* **ABOUT THIS TASK**: Take every line from the data that has the word "decodeConvert" in it.

* **RECORDS SHOWN**:
.....

-- ==== Sys2Proof/Machine/Protocol.lean ====
section
/-! DEFINITION. The host's read request around the block (70_reset_and_hazards.md R262, R263, R266): a second
machine beside `step`, no part of the block's State (00_scope.md R5; log entry 9). The transport's and the
device's answers are inputs with no law (R225, K4). -/

namespace Sys2Proof.Machine

/-- The sample rate of a resolution, samples per second as a fraction (R72, R262): 3.75 is 15 over 4. -/
def sampleRate (res : Byte) : Option (Nat × Nat) :=
  match res.toNat with
  | 12 => some (240, 1)
  | 14 => some (60, 1)
  | 16 => some (15, 1)
  | 18 => some (15, 4)
  | _ => none

/-- The conversion delay in milliseconds (R262). -/
def convDelayMs (res : Byte) : Nat :=
  match sampleRate res with
  | some (num, den) => 1000 * den / num + 50
  | none => 500 + 50

/-- The states of one read request (R266). -/
inductive Phase where
  | idle
  | configuring
  | waiting
  | reading
  | decoding
  | done
  | failed
deriving DecidableEq, Repr

/-- `readChannel(address, ch, res, gain)` (R266). The bus address is the transport's alone (R41). -/
structure Request where
  address : Nat
  ch : Byte
  res : Byte
  gain : Byte
deriving DecidableEq, Repr

/-- What the transport answers to the request's write and to its read (R225, R266). -/
structure Transport where
  writeOk : Bool
  readBytes : Option Raw
deriving DecidableEq, Repr

/-- What the host does outside the block, in order. -/
inductive HostEvent where
  /-- a write transaction of one byte (R101). -/
  | write (address : Nat) (b : Byte)
  /-- the conversion delay, elapsed in full (R263). -/
  | delay (ms : Nat)
  /-- a 4-byte read transaction (R45). -/
  | read (address : Nat)
deriving DecidableEq, Repr

/-- Why a request ended in Failed (R225, R266). -/
inductive Failure where
  | configurationError
  | transportWriteFailure
  | transportReadFailure
deriving DecidableEq, Repr

/-- The host with the block it drives. -/
structure Driver where
  block : State
  phase : Phase
  req : Request
  transport : Transport
  /-- in Decoding the host issues CONVERT, or equivalently DECODE and then SCALE (R266). -/
  viaConvert : Bool
  /-- the payload length ENCFG returned (R266). -/
  nb : Count
  /-- the bytes of the read transaction (R266). -/
  raw : Raw
  /-- what the host has done outside the block, first event first. -/
  events : List HostEvent
  /-- the commands the host has issued to the block for this request, first command first. -/
  commands : List Instr
  /-- the caller's analog value (R266). -/
  analog : F64
  /-- the caller's diagnostic buffer (R266). -/
  diag : Snapshot
  /-- the request's `success`, once it has ended (R27, R266). -/
  ok : Option Bool
  /-- why it failed. -/
  failure : Option Failure
deriving DecidableEq, Repr

/-- The block's answer to one command that the host presents (R22). DESIGN CHOICE (log entry 13): R266 does not say what
a reset, or another action pending on the pins, does to a request in progress. The request here owns the pins:
presenting a command sets `rst` and `rd` to nothing and overwrites what `drive` put on the pins, so no reset and
no action of `inputs` reaches a request. -/
def issue (i : Instr) (block : State) : Option State :=
  match step (block.present (encode i)) with
  | .next t => some t
  | .fault _ => none
  | .refused _ => none

/-- The host issues a command of the request (R266). -/
def Driver.record (i : Instr) (d : Driver) : Driver := { d with commands := d.commands ++ [i] }

/-- Failed: the caller's value and buffer are left unmodified (R266). -/
def Driver.fail (why : Failure) (d : Driver) : Driver :=
  { d with phase := .failed, ok := some false, failure := some why }

/-- Done: the value and the snapshot go to the caller (R266). -/
def Driver.finish (v : F64) (snap : Snapshot) (d : Driver) : Driver :=
  { d with phase := .done, ok := some true, analog := v, diag := snap }

/-- Configuring: ENCFG, and its byte to the device; a command fault ends the request before any write (D26). -/
def Driver.configure (d : Driver) : Driver :=
  let i := Instr.encfg d.req.ch d.req.res d.req.gain
  match issue i d.block with
  | none => (d.record i).fail .configurationError
  | some t =>
    let d' := { d.record i with block := t }
    match t.outByte, t.outInt with
    | some b, some nb =>
      let d'' := { d' with nb := nb, events := d'.events ++ [HostEvent.write d.req.address b] }
      if d.transport.writeOk then { d'' with phase := .waiting } else d''.fail .transportWriteFailure
    | _, _ => d'.fail .configurationError

/-- Waiting: the delay elapses in full (R262, R263). -/
def Driver.wait (d : Driver) : Driver :=
  { d with phase := .reading, events := d.events ++ [HostEvent.delay (convDelayMs d.req.res)] }

/-- Reading: the 4-byte read transaction (R266). -/
def Driver.readDevice (d : Driver) : Driver :=
  let d' := { d with events := d.events ++ [HostEvent.read d.req.address] }
  match d.transport.readBytes with
  | some raw => { d' with phase := .decoding, raw := raw }
  | none => d'.fail .transportReadFailure

/-- Decoding by CONVERT (R266). -/
def Driver.decodeConvert (d : Driver) : Driver :=
  let i := Instr.convert d.req.gain d.req.res d.raw
  match issue i d.block with
  | none => (d.record i).fail .configurationError
  | some t =>
    let d' := { d.record i with block := t }
    match t.outF64, t.outSnap with
    | some v, some snap => d'.finish v snap
    | _, _ => d'.fail .configurationError

/-- The second half of decoding by DECODE and SCALE: the count that DECODE returned is scaled (R266). -/
def Driver.decodeThenScale (adj : Count) (snap : Snapshot) (d : Driver) : Driver :=
  let i := Instr.scale d.req.gain d.req.res adj
  match issue i d.block with
  | none => (d.record i).fail .configurationError
  | some t =>
    let d' := { d.record i with block := t }
    match t.outF64 with
    | some v => d'.finish v snap
    | none => d'.fail .configurationError

/-- Decoding by DECODE and then SCALE, with the payload length that ENCFG returned (R266). -/
def Driver.decodeScale (d : Driver) : Driver :=
  let i := Instr.decode (d.nb.setWidth 8) d.req.res d.raw
  match issue i d.block with
  | none => (d.record i).fail .configurationError
  | some t =>
    let d' := { d.record i with block := t }
    match t.outInt, t.outSnap with
    | some adj, some snap => d'.decodeThenScale adj snap
    | _, _ => d'.fail .configurationError

/-- One transition of the request (R266); Done and Failed are terminal. -/
def Driver.step (d : Driver) : Driver :=
  match d.phase with
  | .idle => { d with phase := .configuring }
  | .configuring => d.configure
  | .waiting => d.wait
  | .reading => d.readDevice
  | .decoding => if d.viaConvert then d.decodeConvert else d.decodeScale
  | .done => d
  | .failed => d

/-- The request run to its end: five transitions reach Done or Failed (R266). -/
def Driver.run (d : Driver) : Driver := d.step.step.step.step.step

/-- A request about to begin, with the caller's variables as they stand (R266). -/
def Driver.start (block : State) (req : Request) (tr : Transport) (viaConvert : Bool) (analog : F64)
    (diag : Snapshot) : Driver :=
  { block := block, phase := .idle, req := req, transport := tr, viaConvert := viaConvert, nb := 0
    raw := { b0 := 0, b1 := 0, b2 := 0, b3 := 0 }, events := [], commands := [], analog := analog, diag := diag
    ok := none, failure := none }

end Sys2Proof.Machine
end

.....

* **WRITTEN SOLUTION**:
def Driver.decodeConvert (d : Driver) : Driver :=
  | .decoding => if d.viaConvert then d.decodeConvert else d.decodeScale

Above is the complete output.